Phillies Win NLCS Opener With Less Awful Starting Pitching

Phillies Win NLCS Opener With Less Awful Starting Pitching

“Winning with three-run homers” is a baseball bromide that describes a certain type of offensive philosophy, but it made the leap to reality in Thursday night’s National League Championship Series game, as the Philadelphia Phillies rode a pair of (yes) three-run homers to an 8-6 win and 1-0 series lead over the Los Angeles Dodgers.

Clayton Kershaw
Dodgers starter Clayton Kershaw gave up five runs and threw three wild pitches in the fifth inning.

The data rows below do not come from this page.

/-- Clears of RC registers that the frame has applied (R58). -/
def HubPorts.cleared (p : HubPorts) (f : InputFrame) : HubPorts :=
  { p with rcPend := f.arrivals.foldl (fun (l : List (Word × Word)) a => match a.body with
      | .rcClear addr w => l.erase (addr, w)
      | _ => l) p.rcPend }

/-- A servo sample of the fabric's time goes to the hub's clock (20_rogon_fabric.md R448). -/
def State.fabServo (s : State) : State :=
  match s.active with
  | none => s
  | some l =>
    let g := servoCfg l
    let c := s.hub.clk
    let c := if l.fab.gmChange then c.gmChange else c
    let c := match l.fab.sample with
      | some th => c.sample g true th
      | none => c
    let drop (l : Lane) : Lane := l.setFab fun t => { t with sample := none, gmChange := false }
    { s with hub := { s.hub with clk := c }, laneA := drop s.laneA, laneB := drop s.laneB }

/-- In the first frame after k0 E1 hands the hub the module's SALT and the telegrams' TSALT from its random generator,
whose output is free (20_rogon_fabric.md R440, 21_field_ports.md R465; assumption log 120). -/
def State.handSalts (s : State) (l : Lane) : State :=
  if l.fno ≠ l.k0 + 1 ∨ !l.engineRuns 1 then s
  else
    let a := s.drawWords 4
    let b := a.2.drawWords 2
    b.2.setHub fun h => (h.handOver 16 60000 (.lane (.salt a.1))).handOver 5 60000 (.lane (.tsalt (b.1.take 5)))

/-! ### Fabric frames on their way (20_rogon_fabric.md R436) -/

/-- Hub time in ns. -/
def Hub.nsAt (h : Hub) (t : Int) : Nat := 1000000 * h.upFrames + t.toNat

/-- A frame leaves on link `n`, `t` ns into the frame; the stamp of a TIME frame is a free value. -/
def State.putOut (s : State) (n : Nat) (t : Int) (b : List Byte) : State :=
  let s := s.setHub fun h => h.sent (.port (0x14 + n) b)
  let f := Machine.readFab b
  if f.typ = 3 ∧ f.src = ((s.active.map Lane.modId).getD 0) then
    let d := s.draw
    d.2.setHub fun h => h.portArrival (0x14 + n) t (.fabStamp (h.clk.at t + (Config.freeWord d.1).toNat) f.seq)
  else s

/-- Frames queued for a link that is down are discarded (R436). -/
def State.egDown (s : State) : State :=
  let down (e : EgFrame) : Bool := !(s.linkBits e.link).getLsbD 3
  (s.hub.ports.egr.filter down).foldl (fun (s : State) e => onLanes (fun l => l.inc (R.FL.QDROP.inst e.link)) s)
    (s.setHub fun h => h.setPorts fun p => { p with egr := p.egr.filter fun e => !down e })

/-- The next frame of link `n`: of the lowest class number, the one that came first. -/
def Hub.nextOut (h : Hub) (n : Nat) : Option EgFrame :=
  (h.ports.egr.filter fun e => e.link == n).foldl (fun best e => match best with
    | none => some e
    | some b => if e.tc < b.tc then some e else some b) none

/-- Link `n` sends what it can begin by `t` ns into the frame: 0.8 ns a byte, a frame at a time, in strict class order. -/
def State.drainLink (s : State) (n : Nat) (t : Int) : Nat → State
  | 0 => s
  | fuel + 1 => match s.hub.nextOut n with
    | none => s
    | some e =>
      if s.hub.nsAt t < kvGet 0 s.hub.ports.egLine n then s
      else
        let s := s.setHub fun h => h.setPorts fun p =>
          { p with egr := p.egr.erase e, egLine := kvSet 0 p.egLine n (max (kvGet 0 p.egLine n) e.since + ceilDiv (8 * e.data.length) 10) }
        (s.putOut n t e.data).drainLink n t fuel

/-- All links go on sending. -/
def State.drainFab (s : State) (t : Int) : State :=
  (List.range 4).foldl (fun (s : State) n => s.drainLink n t (s.hub.ports.egr.length + 1)) s.egDown

/-- A frame for link `n`: it joins the 64 KiB queue of its class, unless the link is down or it does not fit (R436). -/
def State.egress (s : State) (n : Nat) (t : Int) (b : List Byte) : State :=
  let s := s.drainFab t
  let tc := u8At b 1 % 4
  let used := ((s.hub.ports.egr.filter fun e => e.link == n && e.tc == tc).map fun e => e.data.length).sum
  if !(s.linkBits n).getLsbD 3 ∨ 65536 < used + b.length then onLanes (fun l => l.inc (R.FL.QDROP.inst n)) s
  else (s.setHub fun h => h.setPorts fun p => { p with egr := p.egr ++ [⟨n, tc, h.nsAt t, b⟩] }).drainFab t

/-- What the active lane's E1 does with the frame beside the compared output. -/
def State.afterSteps (s : State) (f : InputFrame) : State :=
  let s := (panelRequests s).drainFab 40000
  let s := s.setHub fun h => h.setPorts fun p => p.cleared f
  match s.active with
  | none => s
  | some l =>
    if !l.running ∨ l.inloss then s
    else
      let s := s.setHub fun h => h.setDisp fun d => ((l.dlist.elim d d.take).again h.upFrames)
      (((s.fabServo).sendAnswers l).sendEvents l).handSalts l

/-- INPUT_INSTANT: once in a frame that has closed and is not yet applied; a lane that loses the frame is named. -/
def State.inputInstant (s : State) (lossA lossB : Bool) : State :=
  match s.hub.closed with
  | none => s
  | some f =>
    if s.startup.isSome ∨ s.hub.applied ∨ f.trailer.fno ≠ s.hub.fno ∨ s.laneA.ranFrame ∨ s.laneB.ranFrame then s
    else
      let v := (f.analog.map fun (a : AnalogIn) => a.v).getD s.hub.verdict
      let s := s.takeRoles v
      let s := s.setTs fun t => { t with transfer := t.transfer.map fun (x : Transfer) => x.frame s.hub.fno }
      let g : FrameGiven := { frame := f, nv := s.nv, hub := s.hub, ts := s.ts, cal := s.cal, declared := s.pwr.clkFail }
      let a := s.laneA.steps12 g lossA
      let b := s.laneB.steps12 g lossB
      let s := { s with laneA := a.1, laneB := b.1 }.catchUp
      let s := { s with laneA := s.laneA.rest g a.2, laneB := s.laneB.rest g b.2 }
      (s.setTs fun t => t.reports f).afterSteps f

/-! ### +600 µs (R27, R90) -/

/-- The lane has run the frame and has not answered for it. Without its E0 it sends neither frame nor heartbeat (R39,
R112). -/
def State.mayDeliver (s : State) (x : LaneId) : Bool :=
  let l := s.lane x
  l.running && l.ranFrame && l.hb.isNone && !s.hub.applied && l.engineRuns 0

/-- An upset shows in the plant outputs. -/
def upsetEntry (u : Option (BitVec 16 × List Nat)) (e : OutEntry) : OutEntry := match u, e.body with
  | some (d, ao), .plant _ _ => { e with body := .plant d ao }
  | _, _ => e

/-- Lane faults told in this frame's heartbeat end with it. -/
def Lane.faultsTold (l : Lane) : Lane := { l with laneflt := false, deadlineFlt := false, asyfail := false }

/-- The frame and the heartbeat leave the lane; its Assay window follows. -/
def Lane.deliver (l : Lane) (p : Power) (d : Delivery) : Lane :=
  let l := if l.get R.FRAME.SLACKMIN ≤ d.margin then l else l.put R.FRAME.SLACKMIN (min d.margin 65535)
  let l := d.finds.foldl Lane.takeFinding ({ l with asyfail := l.asyfail || d.asyFail } : Lane)
  let l := (l.noteTargeted d.ttFail).closeOut
  let es := l.lastOut.map (upsetEntry d.upset)
  let l : Lane := { l with
    delivered := some { fno := l.fno, fp := .ofNat 64 l.cfgFp, entries := es, ok := d.intact }
    hb := some (l.heartbeat p false d.hbIntact) }
  (l.assayWindow d.margin).faultsTold

/-- The final pass of a transfer is taken in a frame that its source delivers (R127). -/
def Transfer.delivered (x : Transfer) (k : Nat) : Transfer :=
  if x.phase = 3 ∧ !x.final ∧ !x.failed then { x with final := true, rejoin := k + 1 } else x

/-- Where the source does not deliver, a further pass copies the lines. -/
def Transfer.missed (x : Transfer) : Transfer :=
  if x.phase = 3 ∧ !x.final ∧ !x.failed then
    (if 16 ≤ x.passes then { x with failed := true } else { x with phase := 2, passes := x.passes + 1 })
  else x

def State.onSource (s : State) (x : LaneId) (f : Transfer → Transfer) : State :=
  s.setTs fun t => { t with transfer := t.transfer.map fun (r : Transfer) => if r.receiver.other = x then f r else r }

/-- A lane that misses the deadline counts the miss and reports NOOUT. A frame withheld because of LD counts in LDMISS
too (09_control_loops.md R219); a pass that is not complete by +40 µs of the next frame is a lane fault told then. -/
def Lane.late (l : Lane) (p : Power) (fno : Nat) (why : Lateness) (ttFail : Bool) : Lane :=
  let l := l.noteTargeted ttFail
  let l := (l.inc R.FRAME.LATECNT).irq R.FRAME.I_LATE
  let l := if why = .frame then l else l.loopLate
  let l := if l.inloss then l else l.closeOut
  let l := ({ l with hb := some { l.heartbeat p true true with fno } } : Lane).faultsTold
  if why = .passes then { l with laneflt := true } else l

/-- A lane without its input frame has no output frame: it sends the heartbeat alone. So does one whose loop engines
have not handed off, since they do not run. -/
def State.outputFrameDelivery (s : State) (x : LaneId) (d : Delivery) : State :=
  if !s.mayDeliver x then s
  else if (s.lane x).inloss then
    (onLane x (fun l => { l with hb := some { (l.noteTargeted d.ttFail).heartbeat s.pwr true d.hbIntact with fno := s.hub.fno } }) s).onSource x
      Transfer.missed
  else if (s.lane x).loopsLate then (onLane x (fun l => l.late s.pwr s.hub.fno .passes d.ttFail) s).onSource x Transfer.missed
  else (onLane x (fun l => l.deliver s.pwr d) s).onSource x fun r => r.delivered s.hub.fno

def State.deadlineMiss (s : State) (x : LaneId) (why : Lateness) (ttFail : Bool) : State :=
  if !s.mayDeliver x then s else (onLane x (fun l => l.late s.pwr s.hub.fno why ttFail) s).onSource x Transfer.missed

/-! ### Transfers and the pre-copy (R127, R128) -/

/-- A pre-copy pass ends with `lines` bytes written since it began: the final pass follows at 256 KiB or less, else a
further pass; a seventeenth fails the transfer. -/
def Transfer.passEnd (x : Transfer) (lines : Nat) : Transfer :=
  if x.phase ≠ 2 ∨ x.failed then x
  else if lines ≤ 262144 then { x with phase := 3, lines }
  else if 16 ≤ x.passes then { x with failed := true, lines }
  else { x with passes := x.passes + 1, lines }

/-! ### What the hub drives (R29, R69, R82, R118, R135) -/

/-- The quench image, or the hardware-off state where no valid image is loaded. -/
def Outputs.quenched (o : Outputs) : Outputs :=
  if o.qvalid then { o with dout := o.qdo, ao := o.qao, hwoff := false, quench := true }
  else { o with dout := 0, ao := List.replicate 8 0, hwoff := true, quench := false, pulses := List.replicate 16 0 }

/-- A written PIO record is in use from the apply instant after its write (R138). -/
def Outputs.loadImage (o : Outputs) : Outputs := match o.qnext with
  | some (d, ao) => { o with qdo := d, qao := ao, qvalid := true, qnext := none }
  | none => o

/-- A frame of every pulse has passed (13_heat_metering_pulses.md R315). -/
def Outputs.pulseFrame (o : Outputs) : Outputs := { o with pulses := o.pulses.map (· - 1) }

/-- Plant outputs and pulse commands of a driven frame. -/
def Outputs.entry (fno : Nat) (o : Outputs) (e : OutEntry) : Outputs := match e.body with
  | .plant d ao => { o with dout := d, ao, hwoff := false, quench := false }
  | .pulse w => { o with pulses := o.pulses.set e.dest w, pulseFno := o.pulseFno.set e.dest fno }
  | _ => o

/-- The frame the apply instant drives: none holds, quench when `quench`. -/
structure Drive where
  quench : Bool := false
  lane : Option LaneId := none
  deriving DecidableEq, Repr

Dodgers’ starter Clayton Kershaw struggled mightily, allowing five earned runs and not making it out of the fifth inning after looking solid over the first four frames. “At some point in the fifth inning, Kershaw went from a dominating pitcher to a clueless one,” ESPN’s Jorge Arangure Jr. writes. “At some point, Kershaw lost his release point and couldn’t find the strike zone. At some point, Kershaw lost the game.”

Kershaw’s troubles ensured that he wouldn’t end up with the win, though Philadelphia starter Cole Hamels was not terribly effective himself on Thursday night. While the postseason-dominating 2008 edition of Hamels has been missing in action all year, Cliff Lee has stepped in as Philadelphia’s unhittable postseason master-ace. “It remains to be seen if Lee can continue replicating Hamels’ phenomenal ‘08 playoffs,” Yahoo’s Alex Remington writes. “With the actual Hamels being a member of the same rotation and providing support, Lee probably won’t have to completely nail the role. Of course, no one in Philadelphia would complain if he did.” The Philadelphia Inquirer’s Phil Sheridan worries about Hamels’s struggles all the same.

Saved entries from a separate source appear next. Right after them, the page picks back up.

-- ==== Sys2Proof/WellFormed.lean ====
section
/-! DEFINITION. Which operands a command of the environment can carry: a port, link, lane or register page that exists,
a payload of its length. The meanings are total on all operands; this check says which commands the spec knows. -/

namespace Sys2Proof

/-- Opcodes with a row in Table ENQ-5 (11_enesque_instructions.md). -/
def definedOpcodes : List Nat := [
  0x01, 0x02, 0x03, 0x04, 0x05, 0x06, 0x07, 0x08, 0x09, 0x0A, 0x0B, 0x0C, 0x0D, 0x0E, 0x10, 0x11, 0x12, 0x13,
  0x14, 0x15, 0x16, 0x20, 0x21, 0x22, 0x23, 0x24, 0x25, 0x26, 0x27, 0x28, 0x29, 0x2A, 0x2B, 0x2C, 0x2D, 0x2E,
  0x2F, 0x30, 0x31, 0x32, 0x33, 0x34, 0x35, 0x36, 0x37, 0x38, 0x39, 0x3A, 0x3B, 0x40, 0x41, 0x42, 0x43, 0x44,
  0x45, 0x46, 0x47, 0x48, 0x49, 0x4A, 0x4B, 0x4C, 0x4D, 0x4E, 0x4F, 0x50, 0x51, 0x52, 0x58, 0x60, 0x61, 0x62,
  0x63, 0x64, 0x65, 0x66, 0x67, 0x68, 0x70, 0x71, 0x72, 0x73, 0x74, 0x75, 0x76, 0x77, 0x78, 0x80, 0x81, 0x82,
  0x83, 0x84, 0x85, 0x86, 0x88, 0x89, 0x8A, 0x90, 0x91, 0x92, 0x94, 0x95, 0xA0, 0xA1, 0xA2, 0xB0, 0xB4, 0xB5,
  0xB8]

def pageOk (page : Nat) : Bool := decide (page < 256)
def sessionOk (x : Nat) : Bool := decide (x < 8)

/-- Port and fabric arrivals by source (01_architecture.md Table ARC-3, 21_field_ports.md Table PRT-1). -/
def portBodyOk (src : Nat) : PortBody → Bool
  | .unit stn _ => (decide (0x10 ≤ src) && decide (src ≤ 0x13) || decide (0x18 ≤ src) && decide (src ≤ 0x21)) && decide (stn < 65536)
  | .status (.eth speed) => decide (0x10 ≤ src) && decide (src ≤ 0x13) && decide (speed ≤ 2)
  | .status (.can state _ _ _ _ _ _) => decide (0x18 ≤ src) && decide (src ≤ 0x1B) && decide (state < 4)
  | .status (.mbus _ _ ibus) => decide (0x20 ≤ src) && decide (src ≤ 0x21) && decide (ibus < 65536)
  | .outcome stn code => decide (0x10 ≤ src) && decide (src ≤ 0x21) && decide (stn < 65536) && decide (1 ≤ code) && decide (code ≤ 4)
  | .adu _ svc _ => decide (0x10 ≤ src) && decide (src ≤ 0x13) && decide (1 ≤ svc) && decide (svc ≤ 3)
  | .fabFrame .. => decide (0x14 ≤ src) && decide (src ≤ 0x17)
  | .fabStatus .. => decide (0x14 ≤ src) && decide (src ≤ 0x17)
  | .fabStamp .. => decide (0x14 ≤ src) && decide (src ≤ 0x17)

/-- Table MET-2: 80 channels of 32 signed 24-bit samples, and 32 RTD words in the window of WNO mod 100 = 99 alone (R302). -/
def windowOk (w : MetWindow) : Bool :=
  decide (w.samples.length = 80)
    && w.samples.all (fun c => decide (c.length = 32) && c.all fun x => decide (-8388608 ≤ x) && decide (x < 8388608))
    && (w.rtd.all fun r => decide (r.length = 32)) && w.rtd.isSome == decide (w.wno.toNat % 100 = 99)

def reportOk (r : AssayReport) : Bool := decide (1 ≤ r.typ) && decide (r.typ ≤ 3) && decide (r.unit < 256)

def laneReportOk : LaneReport → Bool
  | .salt v => decide (v.length = 16)
  | .tsalt v => decide (v.length = 5)
  | .page session _ idx data => sessionOk session && decide (idx < 229376) && decide (data.length = 2048)
  | .verification .. => true
  | .assay r => reportOk r

def contentOk (src : Nat) : ArrContent → Bool
  | .met w => src == 0x03 && windowOk w
  | .lane r => src == 0x04 && laneReportOk r
  | .port b => portBodyOk src b

/-- Operands the spec gives the command. -/
def Instr.wellFormed : Instr → Bool
  | .frameStart m => decide (m.ai.length = 8)
  | .diEdge din _ _ => decide (din < 32)
  | .pulseInputCount n => decide (n < 16)
  | .arrivalComplete src _ c => contentOk src c
  | .pulseEnd n => decide (n < 16)
  | .telegramStationStale stn => decide (stn < 2048)
  | .queueStrandedTail q => decide (q < 64)
  | .adjacencyTimeout link => decide (link < 4)
  | .assayReport r => reportOk r
  | .clockFailure clk => decide (clk ≤ 19)
  | .engineTrap _ eng code _ => decide (eng < 8) && decide (1 ≤ code) && decide (code ≤ 3)
  | .watchdogExpiry _ eng => decide (eng < 8)
  | .lockWrite _ pg _ => pageOk pg
  | .ctrlSrst _ pg => pageOk pg
  | .irqfForce _ pg _ => pageOk pg
  | .errcRead session pg => sessionOk session && pageOk pg
  | .writeTransaction session _ _ entries _ => sessionOk session && decide (1 ≤ entries.length) && decide (entries.length ≤ 256)
  | .readTransaction session _ addrs => sessionOk session && decide (1 ≤ addrs.length) && decide (addrs.length ≤ 256)
  | .frameConsistentRead session _ addrs => sessionOk session && decide (1 ≤ addrs.length) && decide (addrs.length ≤ 256)
  | .subscribe session _ => sessionOk session
  | .keepalive session => sessionOk session
  | .sessionOpen session port _ => sessionOk session && decide (port ≤ 4)
  | .sessionIdleTimeout session => sessionOk session
  | .sessionProtocolError session => sessionOk session
  | .quenchImageWrite _ n _ => decide (n ≤ 8)
  | .calendarShadowFreeze reader => decide (reader < 16)
  | .calendarShadowRelease reader => decide (reader < 16)
  | .calendarShadowTimeout reader => decide (reader < 16)
  | .txTimestamp port ident _ => decide (port < 4) && decide (ident < 256)
  | .page session _ idx data => sessionOk session && decide (idx < 229376) && decide (data.length = 2048)
  | .asyKindBackground _ unit tlane => decide (unit < 256) && decide (tlane < 4)
  | .asyKindStartup _ unit tlane => decide (unit < 256) && decide (tlane < 4)
  | .asyKindInject _ unit tlane => decide (unit < 256) && decide (tlane < 4)
  | .linkStateChange link _ _ => decide (link < 4)
  | .fabricFrameReceive link _ _ => decide (link < 4)
  | .portRequestTimeout src stn => decide (0x10 ≤ src) && decide (src ≤ 0x21) && decide (stn < 65536)
  | .rs485AduEnd port _ _ => decide (port < 4)
  | .modbusConnect conn _ => decide (conn < 65536)
  | .canBusOff port => decide (port < 4)
  | .canRecover _ port => decide (port < 4)
  | .canRecoveryComplete port => decide (port < 4)
  | .autobaudRateSwitch port => decide (port < 4)
  | .autobaudLock port => decide (port < 4)
  | .mbusOvercurrent port ibus => decide (port < 2) && decide (ibus < 65536)
  | .mbusRepower port => decide (port < 2)
  | .mbusRestart _ port => decide (port < 2)
  | .railFault rail => decide (rail ≤ 3)
  | .backlightStringFault n _ => decide (n < 4)
  | .railWrite _ n _ => decide (n ≤ 3)
  | .enqIllop _ opcode _ _ => !definedOpcodes.contains opcode.toNat
  | .sessionClose session => sessionOk session
  | .ethernetFrameReceive port _ _ => decide (port < 4)
  | .ethernetLinkChange port speed => decide (port < 4) && decide (speed ≤ 2)
  | .sfpCageRetry link => decide (link < 4)
  | .canReceiveTimeout port stn => decide (port < 4) && decide (stn < 2048)
  | .serverConnectionAccept conn svc port _ _ => decide (conn < 65535) && (svc == 2 || svc == 3) && decide (port < 4)
  | .iec104TimerExpiry _ timer => decide (1 ≤ timer) && decide (timer ≤ 3)
  | .diArrivalClose | .inputFrameClose | .inputInstant .. | .solveComputationEnd .. | .dispatchComputationEnd .. => true
  | .boundaryExchangeResend .. | .epochStop .. | .decisionDeadline .. | .rtdStale | .summaryComplete => true
  | .lsaAgeOut | .precopyPassEnd .. | .transferTimeout | .outputFrameDelivery .. | .deadlineMiss .. => true
  | .compare | .touchstoneLoss | .applyInstant .. | .inputLost .. | .inputGood .. => true
  | .converterFault .. | .converterRetry .. | .pfail | .bankLow | .holdReady => true
  | .domainFault .. | .domainRepower .. | .uncorrectableError .. | .powerReturn | .startupPhaseEnd .. => true
  | .lampTestEnd | .laneReadyTimeout | .startFrame | .regWrite .. | .rstWarm .. => true
  | .rstCold .. | .rstpolWrite .. | .swap .. | .tdataWrite .. | .burnClr .. => true
  | .traceArm .. | .traceFire .. | .traceStop .. | .traceRoll .. | .prgRun .. => true
  | .prgStop .. | .prgHold .. | .fltack .. | .holdTimeout | .vvalWrite .. => true
  | .forceApply .. | .forceRelease .. | .forceReleaseAll .. | .forceTimeout | .flush .. => true
  | .flushall .. | .capWrite .. | .patinaSum .. | .calendarSet .. | .alarmWrite .. => true
  | .haltTimeout | .osf | .batlowTest .. | .backupSwitchToCell | .backupSwitchToVdd => true
  | .backupUnlock | .ptpMessage .. | .sampleTimeout | .holdoverTimeout | .lcmdProvision .. => true
  | .lcmdClaim .. | .lcmdDebugon .. | .lcmdDebugoff .. | .lcmdRetire .. | .kcmdDerive .. => true
  | .kcmdInvalidate .. | .kcmdStage .. | .kcmdVerify .. | .kcmdCommit .. | .kcmdAbort .. => true
  | .stagingExpiry | .att .. | .ucmdStart .. | .ucmdVerify .. | .ucmdPromote .. => true
  | .ucmdAbort .. | .verificationReport .. | .verificationTimeout | .promotionAbandon | .renderComplete => true
  | .verticalBlank | .refreshCrcCheck .. | .displayStale | .panelPowerUp | .panelPowerDown => true
  | .railRetry | .gcommit .. | .gdataWrite .. | .pnlRestart .. | .enqLd .. => true
  | .enqLdn .. | .enqAnd .. | .enqAndn .. | .enqOr .. | .enqOrn .. => true
  | .enqXor .. | .enqSt .. | .enqStn .. | .enqSet .. | .enqRst .. => true
  | .enqNot .. | .enqRe .. | .enqFe .. | .enqAndOpen .. | .enqOrOpen .. => true
  | .enqXorOpen .. | .enqAndnOpen .. | .enqCloseParen .. | .enqPushw .. | .enqPopw .. => true
  | .enqLdw .. | .enqStw .. | .enqLdhi .. | .enqLdb .. | .enqStb .. => true
  | .enqLdx .. | .enqStx .. | .enqAdx .. | .enqAdd .. | .enqSub .. => true
  | .enqMul .. | .enqDiv .. | .enqMod .. | .enqWand .. | .enqWor .. => true
  | .enqWxor .. | .enqShl .. | .enqShr .. | .enqSar .. | .enqNeg .. => true
  | .enqEq .. | .enqNe .. | .enqLt .. | .enqLe .. | .enqGt .. => true
  | .enqGe .. | .enqLtu .. | .enqGtu .. | .enqFadd .. | .enqFsub .. => true
  | .enqFmul .. | .enqFdiv .. | .enqFmin .. | .enqFmax .. | .enqFabs .. => true
  | .enqFneg .. | .enqFsqrt .. | .enqFlim .. | .enqFeq .. | .enqFlt .. => true
  | .enqFle .. | .enqFgt .. | .enqFge .. | .enqFfun .. | .enqI2f .. => true
  | .enqF2i .. | .enqU2f .. | .enqSel .. | .enqJmp .. | .enqJmpc .. => true
  | .enqJmpn .. | .enqCall .. | .enqCallc .. | .enqRet .. | .enqEnd .. => true
  | .enqNop .. | .enqEvt .. | .enqTon .. | .enqTof .. | .enqTp .. => true
  | .enqTpt .. | .enqCtu .. | .enqCtd .. | .enqCld .. | .enqCrst .. => true
  | .enqCpv .. | .enqLpv .. | .enqLsp .. | .enqLeLoop .. | .enqLuc .. => true
  | .enqLud .. | .enqLi .. | .enqLst .. | .enqLpsp .. | .enqLman .. => true
  | .enqLmode .. | .enqSrd .. | .enqSrq .. | .enqSrn .. | .enqOrd .. => true
  | .enqQget .. | .enqQput .. | .enqQend .. | .enqTime .. | .enqRrd .. => true
  | .enqRwr .. | .enqDlst .. | .calendarReading | .laneRepower .. | .debugAccess .. => true
  | .converterFaultUnlatch .. | .bankFault | .ptpMessageInterval .. | .announceReceiptTimeout => true

end Sys2Proof
end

The New York Yankees and Los Angeles Angels begin their American League Championship Series on Friday night at what promises to be a cold, damp and generally unpleasant Yankee Stadium. There was a whiff of implacable inevitability about the Yankees during their sweep of Minnesota in the ALDS, but that’s nothing new for them. What is new is that this year’s Yankees seem to be enjoying themselves somewhat. By the unscientific metric fans and sportswriters use to gauge happiness — a measurement scale that incorporates counts of postgame shaving-cream pies to the face — these Yankees are both looser and much more successful than in recent years.

In the Journal, Matthew Futterman and Austin Kelley address this particular chicken-and-egg debate. “These Yankees seem eerily comfortable with their lot,” Futterman and Kelley write. “[Which] leads to an inevitable question: Are the Yankees playing better baseball because they’ve loosened up? And is looseness the key to success?”

In the Orange County Register, Mark Whicker adds the roster’s youth and (very relative) leanness to “just having fun out there” in sussing out why the Yankees look so tough to beat. In the Los Angeles Times, Mike DiGiovanna reports that the Angels refuse to be intimidated by any of the Yankees’ newly shaving cream-streaked mystique. Elsewhere in the L.A. Times, Ross Newhan delivers a wonderfully colorful history lesson on the Angels’ hellish early days in Los Angeles.

* * *

The Red River Rivalry between the University of Texas and the University of Oklahoma has emerged as one of the most eagerly anticipated games in college football. While both teams still feature superstar, Heisman-contender quarterbacks, a pair of tough-luck Oklahoma losses due in part to the injury-dictated absence of quarterback Sam Bradford has reduced the team to a spoiler role in this year’s BCS race. A win on Saturday could spoil Texas’s bid for a berth in the closest thing major college football has to a national-championship game, which significantly raises the significance of what already promised to be a hard-fought game.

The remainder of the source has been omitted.